The US Food and Drug Administration (FDA) has approved an expanded indication for ustekinumab (STELARA) as a treatment for pediatric patients aged 6-11 years old who have skin lesions or plaques associated with moderate to severe plaque psoriasis.

The injection interleukin-12 and -23 (IL-12; IL-23) inhibitor becomes the first biologic approved to target such pathways in this patient age population. It was approved based on the results of the CADMUS Junior study, an open-label, single-arm, multicenter phase 3 clinical in which 44 patients with moderate to severe plaque psoriasis were assessed.

Investigators observed that 77% of treated patients achieved clear or almost clear skin at week 12, following their second dose of ustekinumab. In secondary endpoints, 84% and 64% of treated patients achieved Psoriasis Area and Severity Index (PASI) scores of 75 and 90, respectively, at week 12.

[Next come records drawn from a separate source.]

-- ==== Sys2Proof/Certificates/Slice0/Obligations.lean ====
section
/-! DEFINITION. The statements for the provers. A row that works on a block ends with State.leaves: the blocks as named,
then the end of the step (posts offered to the lane, notices taken, reports given). While the step would reach a block
that
waits to post it waits as a whole, and State.leaves is then the state before it (R15, the model's choice, log 11);
Obligations.QuietEnd says when. -/

open Sys2Proof Sys2Proof.Machine

/-! ### The queue, reset, and what every step keeps -/

/-- A step takes the command at the front of the queue and runs it with the queue's rest. -/
def Obligations.StepTakesFront : Prop :=
  ∀ (c : Instr) (rest : List Instr) (s : State), s.pending = c :: rest → step s = exec c { s with pending := rest }

/-- On an empty queue one tick passes (the model's choice, log 2): a running timer counts down by 1 and one that is due
stays due, the weigh-limit timer is suspended while a scale is in ATTENTION, the time since PL_PRODUCT was heard stops by
itself (log 17), and nothing but timers changes. -/
def Obligations.EmptyQueueTicks : Prop :=
  ∀ s : State, s.pending = [] →
    ∃ t, step s = .next t ∧ t = { s with mill := t.mill } ∧
      (∀ n, Timer.tick (some (n + 1)) = some n) ∧ Timer.tick (some 0) = some 0 ∧ Timer.tick none = none ∧
      t.mill = { s.mill with weigh := t.mill.weigh, lines := t.mill.lines, pack := t.mill.pack, trips := t.mill.trips } ∧
      t.mill.weigh = { s.mill.weigh with
        scale1 := t.mill.weigh.scale1, scale2 := t.mill.weigh.scale2, mixer := t.mill.weigh.mixer
        limit := t.mill.weigh.limit } ∧
      (∀ sc, let c := s.mill.scale sc
        t.mill.scale sc = { c with
          stall := c.stall.tick, settle := c.settle.tick, channel := { c.channel with fresh := c.channel.fresh.tick } }) ∧
      (let c := s.mill.weigh.mixer
       t.mill.weigh.mixer = { c with
         mix := c.mix.tick, hold := c.hold.tick, channel := { c.channel with fresh := c.channel.fresh.tick } }) ∧
      (s.mill.weigh.suspended = true → t.mill.weigh.limit = s.mill.weigh.limit) ∧
      (s.mill.weigh.suspended = false → t.mill.weigh.limit = s.mill.weigh.limit.tick) ∧
      (∀ g, let c := s.mill.grinderCtl g
        t.mill.grinderCtl g = { c with
          line := { c.line with
            adjust := c.line.adjust.tick, load := { c.line.load with fresh := c.line.load.fresh.tick } } }) ∧
      (let c := s.mill.lines.pellet
       t.mill.lines.pellet = { c with
         line := { c.line with adjust := c.line.adjust.tick, load := { c.line.load with fresh := c.line.load.fresh.tick } }
         temp := { c.temp with fresh := c.temp.fresh.tick }, drain := c.drain.tick, heard := t.mill.lines.pellet.heard } ∧
       (∀ n, c.heard = some (n + 2) → t.mill.lines.pellet.heard = some (n + 1)) ∧
       (c.heard = none ∨ c.heard = some 0 ∨ c.heard = some 1 → t.mill.lines.pellet.heard = none)) ∧
      (let l := s.mill.pack.loadout
       t.mill.pack = { s.mill.pack with
         loadout := { l with settle := l.settle.tick, channel := { l.channel with fresh := l.channel.fresh.tick } } }) ∧
      t.mill.trips = { s.mill.trips with limit := s.mill.trips.limit.tick }

/-- After power-on, with RST_N low: UNPLANNED, plan copy empty, no request, windows not decoded, lane, action queue and
markers empty, grant count 0, refusal record empty, interlock inactive, flags 0, every trip output and ALERT_N inactive.
The invariants below hold after reset. -/
def Obligations.ResetValues : Prop :=
  (let s := State.reset
   s.pending = [] ∧ s.rstN = false ∧ s.mill.plan.state = .unplanned ∧ s.mill.plan.words = [] ∧
     s.mill.plan.control = none ∧ s.mill.plan.present.toList = List.replicate 8 false ∧ s.windows = none ∧ s.lane = [] ∧
     s.waiting = [] ∧ s.tx = none ∧ s.grantCount = 0 ∧ s.refusal = none ∧ s.mill.actions.queue = [] ∧
     s.mill.actions.marked = [] ∧ s.mill.book.interlock = none ∧ s.status.flags = 0 ∧ s.status.enable = 0 ∧
     s.status.alert = false ∧ (∀ l ∈ allLines, (s.mill.lineCtl l).tripOut = false)) ∧
  (PathOk State.reset ∧ StatusOk State.reset.status ∧ Delivered State.reset)

/-- Every step keeps the memory path in order: memory in its canonical form, at most 32 lane entries with no two writes to
one word, no block waiting twice, a held read's target in the lane, the grant count at most 4. -/
def Obligations.EveryStepKeepsThePath : Prop := ∀ s t : State, PathOk s → step s = .next t → PathOk t

/-- Every step keeps the Status Unit in order: bits 31 to 17 of the flag value 0, a flag set while its condition holds,
ALERT_N active exactly when some flag is set in both the flag value and the enable copy. -/
def Obligations.EveryStepKeepsTheFlags : Prop := ∀ s t : State, StatusOk s.status → step s = .next t → StatusOk t.status

/-- Every well-formed command answers a next state; any other, a transaction of 0 or more than 8 beats or a pass of no
step, is refused as malformed. That a command without an occasion answers its state unchanged is the model's choice
(log 1), and so is a pass in steps (log 13). -/
def Obligations.WellFormedCommandsComplete : Prop :=
  ∀ (c : Instr) (s : State),
    (c.wf = true → ∃ t, exec c s = .next t) ∧ (c.wf = false → exec c s = .refused .malformed)

/-- What commands leave of the memory path: memory changes at the two grants and the flag-word beat alone, the data
returned and the bursts at a processor grant, the grant count at the grants, the refusal record at a processor write and
at the sweep, the pins at the two reset rows; the queue never. -/
def Obligations.PathFrame : Prop :=
  ∀ (c : Instr) (s t : State), exec c s = .next t →
    t.pending = s.pending ∧
    (c ≠ .processorGrant → c ≠ .laneWriteLand → c ≠ .flagClear → ∀ a, t.mem.readByte a = s.mem.readByte a) ∧
    (c ≠ .processorGrant → c ≠ .rstNLow → t.readData = s.readData ∧ t.bursts = s.bursts) ∧
    (c ≠ .processorGrant → c ≠ .laneWriteLand → c ≠ .rstNLow → t.grantCount = s.grantCount) ∧
    (c ≠ .loadStage5 → c ≠ .rstNLow → (∀ a bs, c ≠ .processorWrite a bs) → t.refusal = s.refusal) ∧
    (c ≠ .rstNLow → (∀ p, c ≠ .rstNRelease p) → t.rstN = s.rstN ∧ t.strap = s.strap)

/-- A step that leaves the blocks as m has them waits as a whole while it would reach a block that waits to post (the
model's choice, log 11); while no block waits it reaches none. With no notice waiting, no trip read to be posted and no
sweep in progress, its end changes nothing of the blocks but what it delivers, the entry of an answered action and the
Ticket Checker's wait for a write; nor memory, queue, pins, grant count, refusal record. Its posts are offered to the
lane in order, those of the Status Unit behind them; reports stay undelivered only while the Status Unit waits to post,
and are given to it otherwise. Notices are taken from the oldest, each by its receiver and each with those it gives rise
to, while no block waits (log 10); one whose receiver can take no event waits, and the next is looked at (log 11). A
step that changes the number of non-final batches waits while the Batch Sequencer waits to post (R104). The RETURN of a
bin reaches no block that waits. An order's material is judged by the Order Book, whatever the Pack-out Controller waits
for (the model's choice, log 60). -/
def Obligations.QuietEnd : Prop :=
  (∀ (s : State) (m : Mill), m.notices = [] → (∀ t, m.trips.arriving ≠ some (t, false)) → m.plan.load ≠ .sweeping →
    (s.waiting = [] → s.reaches m = false) ∧ (s.reaches m = true → s.leaves m = s) ∧
    (s.reaches m = false →
      ∃ (a : Actions) (k : Checker) (e : List Report) (more : List LaneEntry),
        (a = m.actions ∨ (m.actions.inExec = .answered ∧ a = ⟨m.actions.queue.tail, m.actions.marked, .none⟩)) ∧
        (k = m.checker ∨ k = { m.checker with awaitsWrite := false }) ∧
        (e = [] ∨ ((s.leaves m).waits .statusUnit = true ∧ e = m.reports)) ∧
        (s.leaves m).mill = { m with actions := a, checker := k, outbox := [], reports := e } ∧
        (∀ x ∈ more, x.poster = .statusUnit) ∧
        ((s.leaves m).lane, (s.leaves m).waiting) = (m.outbox ++ more).foldl offer (s.lane, s.waiting)) ∧
    (s.leaves m).mem = s.mem ∧ (s.leaves m).pending = s.pending ∧ (s.leaves m).rstN = s.rstN ∧
    (s.leaves m).strap = s.strap ∧ (s.leaves m).grantCount = s.grantCount ∧ (s.leaves m).refusal = s.refusal) ∧
  (∀ (s : State) (m : Mill), m.notices = [] → (∀ t, m.trips.arriving ≠ some (t, false)) → m.plan.load ≠ .sweeping →
    s.reaches m = false → s.waits .statusUnit = false → (∀ e ∈ m.outbox, e.poster ≠ .statusUnit) →
    (s.leaves m).status = (s.status.report m.reports m.condition).summarise m) ∧
  (∀ (s : State) (m : Mill), s.waits .batchSequencer = true → m.seq.nonFinal ≠ s.mill.seq.nonFinal →
    s.leaves m = s) ∧
  (∀ (s : State) (x : Notice) (xs : List Notice), s.mill.notices = x :: xs →
    s.drain 0 = s ∧
    (s.waiting = [] → ∀ n, s.drain (n + 1) =
      (State.flush { s with mill := { s.mill with notices := xs }.onNotice x }).drain n) ∧
    (s.waits x.receiver = true → s.nextNotice [] s.mill.notices = s.nextNotice [x] xs)) ∧
  (∀ (s : State) (n : Nat), s.mill.notices = [] → s.drain n = s) ∧
  (∀ (m : Mill) (g : Surge) (b : Fin 48) (old new available : Nat) (o : Fin 256),
    m.onNotice (.headChanged .pellet) = m.pelletSeek ∧ m.onNotice (.headChanged .bag) = m.judgeBagger ∧
    m.onNotice (.headChanged .bulk) = m.judgeLoadout ∧ m.onNotice (.headMarked .pellet) = m.pelletMarked ∧
    m.onNotice (.headMarked .bag) = m.judgeBagger ∧ m.onNotice (.headMarked .bulk) = m.bulkMarked ∧
    m.onNotice (.appended .bag) = m.judgeBagger ∧ m.onNotice (.appended .bulk) = m ∧ m.onNotice (.appended .pellet) = m ∧
    m.onNotice (.surgeRoom g) = m.reclaim g.kind ∧ m.onNotice (.destRoom g) = m.pelletUnblock g ∧
    m.onNotice (.headCheck g) = m.checkHead g ∧
    m.onNotice (.binLevel b old new available) = m.binReport b old new available ∧
    m.onNotice (.binAvailable b new available) = m.binReport b new new available ∧
    m.onNotice .reworkFell = (m.recheckDiverts.tell .reworkRoom).tell .reworkLevel ∧
    m.onNotice .reworkRoom = m.reclaim .rework ∧ m.onNotice .reworkLevel = m.judgeBagger ∧
    m.onNotice (.orderFinishing o) = m.judgeBagger ∧ m.onNotice .pelletGone = m.judgeBagger ∧
    m.onNotice .pelletLeftTrip = m.reclaim .surgePellet ∧ m.onNotice .considerTake = m.considerTake ∧
    m.onNotice (.judgeExhausted o) = (m.judgeCancelled o).judgeMakeUp o ∧ m.onNotice .tripLoading = m.spoutGiven ∧
    m.onNotice .tripLeft = m.spoutTaken) ∧
  (∀ (s : State) (b : Fin 48) (arg : BitVec 24), s.hands ⟨.bin, b⟩ 0x22 arg → s.mill.outbox = [] →
    s.reaches (((s.mill.updBin b (fun y => { y with lockedOut := false })).answer ⟨0x00, 0⟩).askPass) = false ∧
    s.reaches (s.mill.answer ⟨0x03, 0⟩) = false)

/-! ### Reset, transactions, grants -/

/-- RST_N low empties every block and leaves memory and the strap value; the release of RST_N samples the straps, which
select the base of the plan region; while RST_N is high it has no effect. -/
def Obligations.ResetRows : Prop :=
  (∀ s : State, exec .rstNLow s = .next { State.reset with pending := s.pending, mem := s.mem, strap := s.strap }) ∧
  (∀ (s : State) (p : BitVec 2), s.rstN = false →
    exec (.rstNRelease p) s = .next { s with rstN := true, strap := p }) ∧
  (∀ (s : State) (p : BitVec 2), s.rstN = true → exec (.rstNRelease p) s = .next s) ∧
  regionBase 0 = 0x000000 ∧ regionBase 1 = 0x100000 ∧ regionBase 2 = 0x7FF000 ∧ regionBase 3 = 0xFFF000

The observed ustekinumab safety profile was similar to that observed in adults with plaque psoriasis.

As an injection therapy dosed 4 times annually after 2 starter doses, ustekinumab has been previously approved by the FDA for the treatment of adults and pediatric patients with moderate to severe plaque psoriasis who are phototherapy of systemic therapy candidates; adultsvwith active psoriatic arthritis; adults with Crohn’s disease; and adults with moderalty to severe active ulcerative colitis.

As plaque psoriasis presents variably in patients, clinicians face a challenge in both diagnosing and treating the chronic condition, Stacie Bell, PhD, Chief Scientific and Medical Officer of the National Psoriasis Foundation, said.

“Especially in the pediatric population, it is important for patients, parents and physicians to work together to identify an appropriate treatment,” Bell said in a statement. “The approval of new treatment options is an exciting step forward to address the unmet needs of children living with psoriasis.”